WHAT NEEDS TO BE DONE -
Set down exactly, from the records below, the line with "let y : Sector" through the line with "(i, signed) ∈", and nothing else.

Collected data

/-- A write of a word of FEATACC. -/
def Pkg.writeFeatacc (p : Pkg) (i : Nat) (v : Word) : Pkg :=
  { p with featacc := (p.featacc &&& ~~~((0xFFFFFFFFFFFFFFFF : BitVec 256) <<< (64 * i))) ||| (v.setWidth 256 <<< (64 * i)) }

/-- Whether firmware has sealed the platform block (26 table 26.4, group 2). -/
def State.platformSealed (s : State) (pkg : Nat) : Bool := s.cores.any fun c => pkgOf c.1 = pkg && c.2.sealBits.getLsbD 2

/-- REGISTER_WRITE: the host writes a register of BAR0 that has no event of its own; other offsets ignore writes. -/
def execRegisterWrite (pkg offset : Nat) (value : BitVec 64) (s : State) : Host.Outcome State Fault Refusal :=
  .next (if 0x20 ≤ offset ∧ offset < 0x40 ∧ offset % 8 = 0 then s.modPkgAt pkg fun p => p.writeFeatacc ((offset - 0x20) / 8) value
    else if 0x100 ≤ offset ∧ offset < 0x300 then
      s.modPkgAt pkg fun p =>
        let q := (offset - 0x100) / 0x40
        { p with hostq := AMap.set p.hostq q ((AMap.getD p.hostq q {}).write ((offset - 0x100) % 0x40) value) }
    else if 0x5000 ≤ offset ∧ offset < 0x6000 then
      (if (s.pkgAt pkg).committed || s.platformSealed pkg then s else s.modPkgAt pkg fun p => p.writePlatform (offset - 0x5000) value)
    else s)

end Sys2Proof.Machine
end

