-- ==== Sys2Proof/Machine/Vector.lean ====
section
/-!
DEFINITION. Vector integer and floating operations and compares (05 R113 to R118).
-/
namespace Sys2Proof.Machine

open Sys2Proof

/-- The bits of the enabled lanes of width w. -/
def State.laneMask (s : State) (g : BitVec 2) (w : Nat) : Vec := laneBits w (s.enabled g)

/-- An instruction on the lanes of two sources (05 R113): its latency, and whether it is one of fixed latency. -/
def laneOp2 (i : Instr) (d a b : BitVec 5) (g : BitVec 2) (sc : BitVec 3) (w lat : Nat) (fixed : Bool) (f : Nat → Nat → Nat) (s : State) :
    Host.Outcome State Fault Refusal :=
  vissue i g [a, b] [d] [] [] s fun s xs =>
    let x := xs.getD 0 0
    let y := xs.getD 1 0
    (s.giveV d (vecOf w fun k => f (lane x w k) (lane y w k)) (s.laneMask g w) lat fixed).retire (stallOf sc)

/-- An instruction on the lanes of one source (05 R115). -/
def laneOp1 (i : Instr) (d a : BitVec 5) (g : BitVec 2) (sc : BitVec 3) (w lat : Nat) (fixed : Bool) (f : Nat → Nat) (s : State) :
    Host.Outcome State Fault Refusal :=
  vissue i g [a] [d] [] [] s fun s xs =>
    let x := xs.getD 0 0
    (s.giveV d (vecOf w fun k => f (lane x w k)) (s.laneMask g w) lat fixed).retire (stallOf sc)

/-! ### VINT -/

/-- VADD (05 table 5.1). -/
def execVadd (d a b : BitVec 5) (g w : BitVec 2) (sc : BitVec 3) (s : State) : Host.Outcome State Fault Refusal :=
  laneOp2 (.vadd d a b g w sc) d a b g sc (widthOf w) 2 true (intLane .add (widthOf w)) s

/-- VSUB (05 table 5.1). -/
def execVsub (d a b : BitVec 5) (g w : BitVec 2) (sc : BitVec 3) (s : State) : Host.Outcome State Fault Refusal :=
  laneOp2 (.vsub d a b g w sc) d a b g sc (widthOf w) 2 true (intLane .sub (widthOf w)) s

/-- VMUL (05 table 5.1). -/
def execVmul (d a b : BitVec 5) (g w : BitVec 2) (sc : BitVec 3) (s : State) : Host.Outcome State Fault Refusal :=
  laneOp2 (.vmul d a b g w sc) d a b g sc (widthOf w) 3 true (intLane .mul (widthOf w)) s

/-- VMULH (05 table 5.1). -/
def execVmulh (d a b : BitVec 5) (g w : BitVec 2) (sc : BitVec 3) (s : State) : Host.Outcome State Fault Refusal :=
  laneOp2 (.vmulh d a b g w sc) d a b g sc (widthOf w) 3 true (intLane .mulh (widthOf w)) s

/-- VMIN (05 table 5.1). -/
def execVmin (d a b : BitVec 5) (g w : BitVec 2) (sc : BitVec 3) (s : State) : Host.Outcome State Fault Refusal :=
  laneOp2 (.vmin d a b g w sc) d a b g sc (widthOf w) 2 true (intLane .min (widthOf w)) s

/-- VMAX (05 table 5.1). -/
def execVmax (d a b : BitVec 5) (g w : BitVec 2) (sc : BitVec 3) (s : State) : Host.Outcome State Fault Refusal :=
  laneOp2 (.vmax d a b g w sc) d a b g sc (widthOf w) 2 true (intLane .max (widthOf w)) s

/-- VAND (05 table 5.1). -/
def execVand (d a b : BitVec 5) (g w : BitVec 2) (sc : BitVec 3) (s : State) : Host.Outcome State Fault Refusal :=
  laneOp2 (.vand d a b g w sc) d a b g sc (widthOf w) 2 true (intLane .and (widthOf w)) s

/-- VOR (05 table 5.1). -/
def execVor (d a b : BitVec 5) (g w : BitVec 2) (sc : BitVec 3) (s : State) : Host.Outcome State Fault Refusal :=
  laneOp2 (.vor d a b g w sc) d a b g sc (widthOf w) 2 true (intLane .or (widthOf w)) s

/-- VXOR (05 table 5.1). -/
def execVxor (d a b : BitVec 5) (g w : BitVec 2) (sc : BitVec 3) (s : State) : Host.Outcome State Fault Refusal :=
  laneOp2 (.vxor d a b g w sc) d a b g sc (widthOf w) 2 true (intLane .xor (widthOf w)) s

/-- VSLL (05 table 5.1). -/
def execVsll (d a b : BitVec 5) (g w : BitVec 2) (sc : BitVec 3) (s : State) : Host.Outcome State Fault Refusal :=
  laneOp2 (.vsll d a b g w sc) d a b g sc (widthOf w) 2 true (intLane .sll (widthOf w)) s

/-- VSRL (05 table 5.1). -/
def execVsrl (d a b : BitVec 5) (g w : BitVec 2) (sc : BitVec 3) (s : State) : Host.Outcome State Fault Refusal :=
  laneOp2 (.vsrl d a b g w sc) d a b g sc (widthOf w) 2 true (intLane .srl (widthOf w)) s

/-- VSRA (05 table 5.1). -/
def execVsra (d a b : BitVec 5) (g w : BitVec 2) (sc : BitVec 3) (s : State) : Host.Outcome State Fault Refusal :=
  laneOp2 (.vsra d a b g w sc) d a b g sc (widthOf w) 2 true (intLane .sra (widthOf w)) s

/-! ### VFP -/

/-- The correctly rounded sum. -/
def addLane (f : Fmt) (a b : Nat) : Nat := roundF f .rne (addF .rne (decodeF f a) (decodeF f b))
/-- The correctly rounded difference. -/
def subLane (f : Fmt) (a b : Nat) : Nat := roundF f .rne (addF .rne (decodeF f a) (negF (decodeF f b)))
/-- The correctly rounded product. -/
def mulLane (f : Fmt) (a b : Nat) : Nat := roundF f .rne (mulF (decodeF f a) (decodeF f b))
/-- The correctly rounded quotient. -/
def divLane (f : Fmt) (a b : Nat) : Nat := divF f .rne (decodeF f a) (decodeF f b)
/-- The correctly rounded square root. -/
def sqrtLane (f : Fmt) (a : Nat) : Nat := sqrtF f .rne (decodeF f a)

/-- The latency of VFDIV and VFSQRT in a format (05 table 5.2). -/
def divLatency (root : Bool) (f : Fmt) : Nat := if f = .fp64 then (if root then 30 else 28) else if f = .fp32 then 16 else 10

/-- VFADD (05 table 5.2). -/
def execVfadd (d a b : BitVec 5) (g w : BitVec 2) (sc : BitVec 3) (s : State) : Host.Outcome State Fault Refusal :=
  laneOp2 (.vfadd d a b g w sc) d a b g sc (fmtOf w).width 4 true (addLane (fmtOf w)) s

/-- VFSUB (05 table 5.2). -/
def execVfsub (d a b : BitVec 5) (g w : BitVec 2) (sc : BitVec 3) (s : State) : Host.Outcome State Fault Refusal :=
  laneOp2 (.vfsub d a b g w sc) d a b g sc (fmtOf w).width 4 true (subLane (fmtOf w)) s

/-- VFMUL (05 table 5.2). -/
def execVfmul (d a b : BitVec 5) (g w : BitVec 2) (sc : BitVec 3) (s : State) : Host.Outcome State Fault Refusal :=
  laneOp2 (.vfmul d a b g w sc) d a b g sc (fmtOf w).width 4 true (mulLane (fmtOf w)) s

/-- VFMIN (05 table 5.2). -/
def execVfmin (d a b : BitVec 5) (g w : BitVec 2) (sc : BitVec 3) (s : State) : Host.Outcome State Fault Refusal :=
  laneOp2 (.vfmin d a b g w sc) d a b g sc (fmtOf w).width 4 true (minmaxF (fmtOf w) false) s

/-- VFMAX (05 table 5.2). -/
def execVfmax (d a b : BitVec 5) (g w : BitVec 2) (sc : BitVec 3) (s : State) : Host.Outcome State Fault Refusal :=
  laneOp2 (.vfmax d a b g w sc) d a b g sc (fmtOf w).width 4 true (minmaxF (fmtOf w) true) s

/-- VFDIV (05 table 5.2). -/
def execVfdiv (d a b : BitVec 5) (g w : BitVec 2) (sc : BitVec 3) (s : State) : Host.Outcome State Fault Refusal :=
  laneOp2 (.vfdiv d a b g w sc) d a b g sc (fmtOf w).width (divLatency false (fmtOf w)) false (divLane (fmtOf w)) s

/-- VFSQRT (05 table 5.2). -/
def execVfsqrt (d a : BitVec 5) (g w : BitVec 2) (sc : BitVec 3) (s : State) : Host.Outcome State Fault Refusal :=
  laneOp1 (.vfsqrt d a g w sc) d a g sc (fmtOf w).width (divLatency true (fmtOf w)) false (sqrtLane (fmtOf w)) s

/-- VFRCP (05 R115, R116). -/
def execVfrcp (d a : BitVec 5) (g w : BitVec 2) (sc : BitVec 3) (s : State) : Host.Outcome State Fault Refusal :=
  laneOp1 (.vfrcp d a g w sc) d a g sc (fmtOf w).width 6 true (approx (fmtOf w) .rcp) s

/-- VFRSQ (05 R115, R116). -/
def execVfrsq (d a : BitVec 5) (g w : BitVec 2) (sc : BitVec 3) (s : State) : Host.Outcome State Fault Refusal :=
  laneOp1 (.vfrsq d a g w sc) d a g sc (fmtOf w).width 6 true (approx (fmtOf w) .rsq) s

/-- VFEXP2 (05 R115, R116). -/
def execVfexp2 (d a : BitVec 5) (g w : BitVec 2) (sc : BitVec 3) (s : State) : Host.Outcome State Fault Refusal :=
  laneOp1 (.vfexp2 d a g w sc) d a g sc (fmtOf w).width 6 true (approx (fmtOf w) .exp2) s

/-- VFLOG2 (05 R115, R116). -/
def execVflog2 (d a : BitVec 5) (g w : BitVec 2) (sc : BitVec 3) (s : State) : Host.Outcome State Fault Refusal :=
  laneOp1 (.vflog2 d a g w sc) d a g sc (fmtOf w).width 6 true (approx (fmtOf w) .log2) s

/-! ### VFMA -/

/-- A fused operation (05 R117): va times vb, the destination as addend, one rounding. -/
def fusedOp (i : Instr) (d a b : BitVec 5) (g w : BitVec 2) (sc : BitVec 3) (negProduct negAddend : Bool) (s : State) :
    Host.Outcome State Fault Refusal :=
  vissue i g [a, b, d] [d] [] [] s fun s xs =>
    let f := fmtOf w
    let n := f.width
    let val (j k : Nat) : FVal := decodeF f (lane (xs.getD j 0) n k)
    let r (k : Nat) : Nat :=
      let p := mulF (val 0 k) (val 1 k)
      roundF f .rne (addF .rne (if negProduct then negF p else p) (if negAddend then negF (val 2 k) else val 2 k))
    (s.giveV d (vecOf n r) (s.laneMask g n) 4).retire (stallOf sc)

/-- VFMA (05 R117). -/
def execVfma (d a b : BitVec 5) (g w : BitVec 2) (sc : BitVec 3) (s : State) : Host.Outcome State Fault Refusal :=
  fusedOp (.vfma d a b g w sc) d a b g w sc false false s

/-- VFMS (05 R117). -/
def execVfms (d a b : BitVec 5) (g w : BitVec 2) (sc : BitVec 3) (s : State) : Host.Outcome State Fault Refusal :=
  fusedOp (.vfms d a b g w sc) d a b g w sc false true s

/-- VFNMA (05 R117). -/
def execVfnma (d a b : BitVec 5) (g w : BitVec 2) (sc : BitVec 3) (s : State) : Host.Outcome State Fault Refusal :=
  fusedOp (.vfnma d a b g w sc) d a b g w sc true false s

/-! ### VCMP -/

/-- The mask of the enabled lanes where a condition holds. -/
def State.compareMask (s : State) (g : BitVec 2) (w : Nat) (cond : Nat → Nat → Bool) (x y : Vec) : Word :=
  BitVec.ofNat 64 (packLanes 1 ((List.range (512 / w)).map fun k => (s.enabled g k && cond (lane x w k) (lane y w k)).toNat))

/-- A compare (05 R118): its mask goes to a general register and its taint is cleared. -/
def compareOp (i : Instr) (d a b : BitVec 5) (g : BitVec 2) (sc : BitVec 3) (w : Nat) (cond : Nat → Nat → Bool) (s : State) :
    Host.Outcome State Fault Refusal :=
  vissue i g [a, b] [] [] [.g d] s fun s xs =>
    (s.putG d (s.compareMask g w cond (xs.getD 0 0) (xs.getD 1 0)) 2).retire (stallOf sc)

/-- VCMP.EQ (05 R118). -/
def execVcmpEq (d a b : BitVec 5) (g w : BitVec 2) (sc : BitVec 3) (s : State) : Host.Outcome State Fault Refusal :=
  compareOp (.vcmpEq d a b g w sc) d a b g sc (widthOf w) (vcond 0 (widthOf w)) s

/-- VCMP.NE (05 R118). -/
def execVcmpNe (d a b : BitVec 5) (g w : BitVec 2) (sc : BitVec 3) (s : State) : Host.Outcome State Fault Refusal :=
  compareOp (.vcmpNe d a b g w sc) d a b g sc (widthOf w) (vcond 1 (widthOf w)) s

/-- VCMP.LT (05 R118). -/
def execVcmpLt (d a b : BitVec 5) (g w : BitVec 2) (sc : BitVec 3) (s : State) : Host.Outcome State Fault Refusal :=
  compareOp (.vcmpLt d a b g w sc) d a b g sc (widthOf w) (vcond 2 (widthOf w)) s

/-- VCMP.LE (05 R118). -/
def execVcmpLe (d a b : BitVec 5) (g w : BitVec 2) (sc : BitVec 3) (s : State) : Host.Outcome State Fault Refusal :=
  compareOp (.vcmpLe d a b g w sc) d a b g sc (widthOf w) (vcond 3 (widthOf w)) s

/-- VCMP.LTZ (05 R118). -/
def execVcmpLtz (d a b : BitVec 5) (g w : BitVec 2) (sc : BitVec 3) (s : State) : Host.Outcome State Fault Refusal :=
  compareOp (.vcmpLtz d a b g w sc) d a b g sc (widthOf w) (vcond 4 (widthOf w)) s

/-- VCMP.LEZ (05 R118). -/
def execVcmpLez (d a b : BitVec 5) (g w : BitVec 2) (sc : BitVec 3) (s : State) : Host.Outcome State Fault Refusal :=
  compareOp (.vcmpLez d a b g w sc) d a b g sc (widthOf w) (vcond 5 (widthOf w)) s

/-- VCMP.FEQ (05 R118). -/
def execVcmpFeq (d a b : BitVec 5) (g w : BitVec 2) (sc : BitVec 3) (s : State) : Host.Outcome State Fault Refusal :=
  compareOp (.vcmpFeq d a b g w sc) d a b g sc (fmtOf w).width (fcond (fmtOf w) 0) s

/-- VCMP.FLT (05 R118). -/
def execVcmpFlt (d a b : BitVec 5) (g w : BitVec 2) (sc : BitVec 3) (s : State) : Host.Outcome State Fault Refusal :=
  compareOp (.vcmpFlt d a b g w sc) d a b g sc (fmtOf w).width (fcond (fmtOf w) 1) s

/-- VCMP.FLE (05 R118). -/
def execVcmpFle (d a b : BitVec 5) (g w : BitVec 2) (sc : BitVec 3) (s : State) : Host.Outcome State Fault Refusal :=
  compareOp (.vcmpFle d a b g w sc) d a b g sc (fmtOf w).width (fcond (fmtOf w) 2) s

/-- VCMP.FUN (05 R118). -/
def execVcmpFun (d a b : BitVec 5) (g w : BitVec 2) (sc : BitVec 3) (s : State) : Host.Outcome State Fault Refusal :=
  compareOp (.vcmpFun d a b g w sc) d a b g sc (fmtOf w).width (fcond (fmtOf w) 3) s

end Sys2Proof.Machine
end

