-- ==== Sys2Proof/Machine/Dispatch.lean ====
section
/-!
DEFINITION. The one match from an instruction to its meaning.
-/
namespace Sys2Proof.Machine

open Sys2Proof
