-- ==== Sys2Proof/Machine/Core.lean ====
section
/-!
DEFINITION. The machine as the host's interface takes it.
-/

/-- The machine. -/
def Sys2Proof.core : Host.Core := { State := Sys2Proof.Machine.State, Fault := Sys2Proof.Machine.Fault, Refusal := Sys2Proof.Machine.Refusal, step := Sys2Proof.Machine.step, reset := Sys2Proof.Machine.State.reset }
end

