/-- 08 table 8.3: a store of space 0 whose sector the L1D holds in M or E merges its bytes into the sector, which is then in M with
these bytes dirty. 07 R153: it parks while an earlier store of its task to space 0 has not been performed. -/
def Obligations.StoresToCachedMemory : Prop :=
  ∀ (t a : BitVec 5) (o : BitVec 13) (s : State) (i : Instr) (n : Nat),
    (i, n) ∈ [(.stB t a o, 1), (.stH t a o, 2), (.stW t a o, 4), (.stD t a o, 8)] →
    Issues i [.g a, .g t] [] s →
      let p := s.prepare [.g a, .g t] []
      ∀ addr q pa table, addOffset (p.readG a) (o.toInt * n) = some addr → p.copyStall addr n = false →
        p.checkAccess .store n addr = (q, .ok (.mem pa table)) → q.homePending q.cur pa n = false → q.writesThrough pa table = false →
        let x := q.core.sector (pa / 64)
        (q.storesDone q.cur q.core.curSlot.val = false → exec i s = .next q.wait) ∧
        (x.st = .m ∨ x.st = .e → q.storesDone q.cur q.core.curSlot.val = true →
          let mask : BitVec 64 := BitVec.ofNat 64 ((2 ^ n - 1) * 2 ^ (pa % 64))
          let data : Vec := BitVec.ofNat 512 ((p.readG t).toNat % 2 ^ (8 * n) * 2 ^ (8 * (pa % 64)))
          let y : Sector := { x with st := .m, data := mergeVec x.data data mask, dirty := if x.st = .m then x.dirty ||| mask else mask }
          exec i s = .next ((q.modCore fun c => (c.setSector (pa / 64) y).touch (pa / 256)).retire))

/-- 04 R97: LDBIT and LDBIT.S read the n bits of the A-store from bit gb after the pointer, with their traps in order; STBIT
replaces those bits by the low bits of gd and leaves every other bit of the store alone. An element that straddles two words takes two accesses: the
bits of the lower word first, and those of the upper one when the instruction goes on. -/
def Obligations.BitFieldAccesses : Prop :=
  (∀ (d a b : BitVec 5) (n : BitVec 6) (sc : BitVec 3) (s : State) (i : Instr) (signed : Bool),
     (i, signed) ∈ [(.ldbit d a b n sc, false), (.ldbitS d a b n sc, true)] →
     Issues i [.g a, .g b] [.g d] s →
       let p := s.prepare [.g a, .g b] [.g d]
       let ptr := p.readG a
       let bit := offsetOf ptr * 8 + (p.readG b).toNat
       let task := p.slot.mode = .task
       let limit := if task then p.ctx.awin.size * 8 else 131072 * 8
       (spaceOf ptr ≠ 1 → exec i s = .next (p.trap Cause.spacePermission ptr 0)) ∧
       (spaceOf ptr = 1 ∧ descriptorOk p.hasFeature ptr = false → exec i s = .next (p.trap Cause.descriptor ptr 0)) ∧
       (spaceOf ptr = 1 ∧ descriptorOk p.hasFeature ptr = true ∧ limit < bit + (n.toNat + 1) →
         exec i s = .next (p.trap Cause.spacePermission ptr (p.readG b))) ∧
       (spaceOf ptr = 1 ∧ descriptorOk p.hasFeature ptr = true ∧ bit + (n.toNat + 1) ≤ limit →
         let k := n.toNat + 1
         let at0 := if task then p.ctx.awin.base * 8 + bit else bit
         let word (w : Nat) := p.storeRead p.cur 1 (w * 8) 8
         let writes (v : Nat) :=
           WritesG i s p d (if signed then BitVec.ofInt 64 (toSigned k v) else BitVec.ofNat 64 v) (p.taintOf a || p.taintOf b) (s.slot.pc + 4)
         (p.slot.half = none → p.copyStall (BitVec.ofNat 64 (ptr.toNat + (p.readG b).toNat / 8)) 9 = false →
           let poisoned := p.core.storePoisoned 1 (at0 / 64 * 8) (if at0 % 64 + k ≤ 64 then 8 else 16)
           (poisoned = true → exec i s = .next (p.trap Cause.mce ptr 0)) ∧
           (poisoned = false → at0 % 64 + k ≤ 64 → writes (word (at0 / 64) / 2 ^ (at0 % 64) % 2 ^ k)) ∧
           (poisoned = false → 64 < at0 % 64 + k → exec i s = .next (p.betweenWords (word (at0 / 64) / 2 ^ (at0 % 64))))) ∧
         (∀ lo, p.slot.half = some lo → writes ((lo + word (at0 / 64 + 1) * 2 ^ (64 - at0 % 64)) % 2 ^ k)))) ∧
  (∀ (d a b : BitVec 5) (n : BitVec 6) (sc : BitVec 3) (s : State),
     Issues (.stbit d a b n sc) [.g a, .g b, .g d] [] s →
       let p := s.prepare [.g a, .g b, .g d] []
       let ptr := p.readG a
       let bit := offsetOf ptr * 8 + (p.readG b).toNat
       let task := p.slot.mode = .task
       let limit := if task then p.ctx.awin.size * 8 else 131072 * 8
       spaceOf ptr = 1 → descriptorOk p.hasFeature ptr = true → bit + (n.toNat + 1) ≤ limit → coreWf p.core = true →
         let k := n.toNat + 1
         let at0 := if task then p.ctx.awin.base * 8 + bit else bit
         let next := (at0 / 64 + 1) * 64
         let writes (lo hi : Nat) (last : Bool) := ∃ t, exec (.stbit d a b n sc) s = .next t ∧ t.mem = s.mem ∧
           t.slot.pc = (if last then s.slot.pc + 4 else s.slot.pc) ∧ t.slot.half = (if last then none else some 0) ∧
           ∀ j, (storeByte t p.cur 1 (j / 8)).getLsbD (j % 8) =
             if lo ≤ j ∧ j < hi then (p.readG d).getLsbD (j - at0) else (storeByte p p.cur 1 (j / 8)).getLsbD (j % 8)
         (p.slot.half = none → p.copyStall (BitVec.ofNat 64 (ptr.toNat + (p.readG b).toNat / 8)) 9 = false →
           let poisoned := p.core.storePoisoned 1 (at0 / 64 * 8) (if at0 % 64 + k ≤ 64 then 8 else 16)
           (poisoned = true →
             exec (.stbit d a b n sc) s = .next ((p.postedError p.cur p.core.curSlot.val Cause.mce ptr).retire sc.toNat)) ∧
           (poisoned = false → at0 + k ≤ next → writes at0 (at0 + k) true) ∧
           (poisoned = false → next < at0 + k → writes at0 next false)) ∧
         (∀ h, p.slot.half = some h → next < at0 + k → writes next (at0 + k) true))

ANSWER BOX -
          let y : Sector := { x with st := .m, data := mergeVec x.data data mask, dirty := if x.st = .m then x.dirty ||| mask else mask }
          exec i s = .next ((q.modCore fun c => (c.setSector (pa / 64) y).touch (pa / 256)).retire))

/-- 04 R97: LDBIT and LDBIT.S read the n bits of the A-store from bit gb after the pointer, with their traps in order; STBIT
replaces those bits by the low bits of gd and leaves every other bit of the store alone. An element that straddles two words takes two accesses: the
bits of the lower word first, and those of the upper one when the instruction goes on. -/
def Obligations.BitFieldAccesses : Prop :=
  (∀ (d a b : BitVec 5) (n : BitVec 6) (sc : BitVec 3) (s : State) (i : Instr) (signed : Bool),
     (i, signed) ∈ [(.ldbit d a b n sc, false), (.ldbitS d a b n sc, true)] →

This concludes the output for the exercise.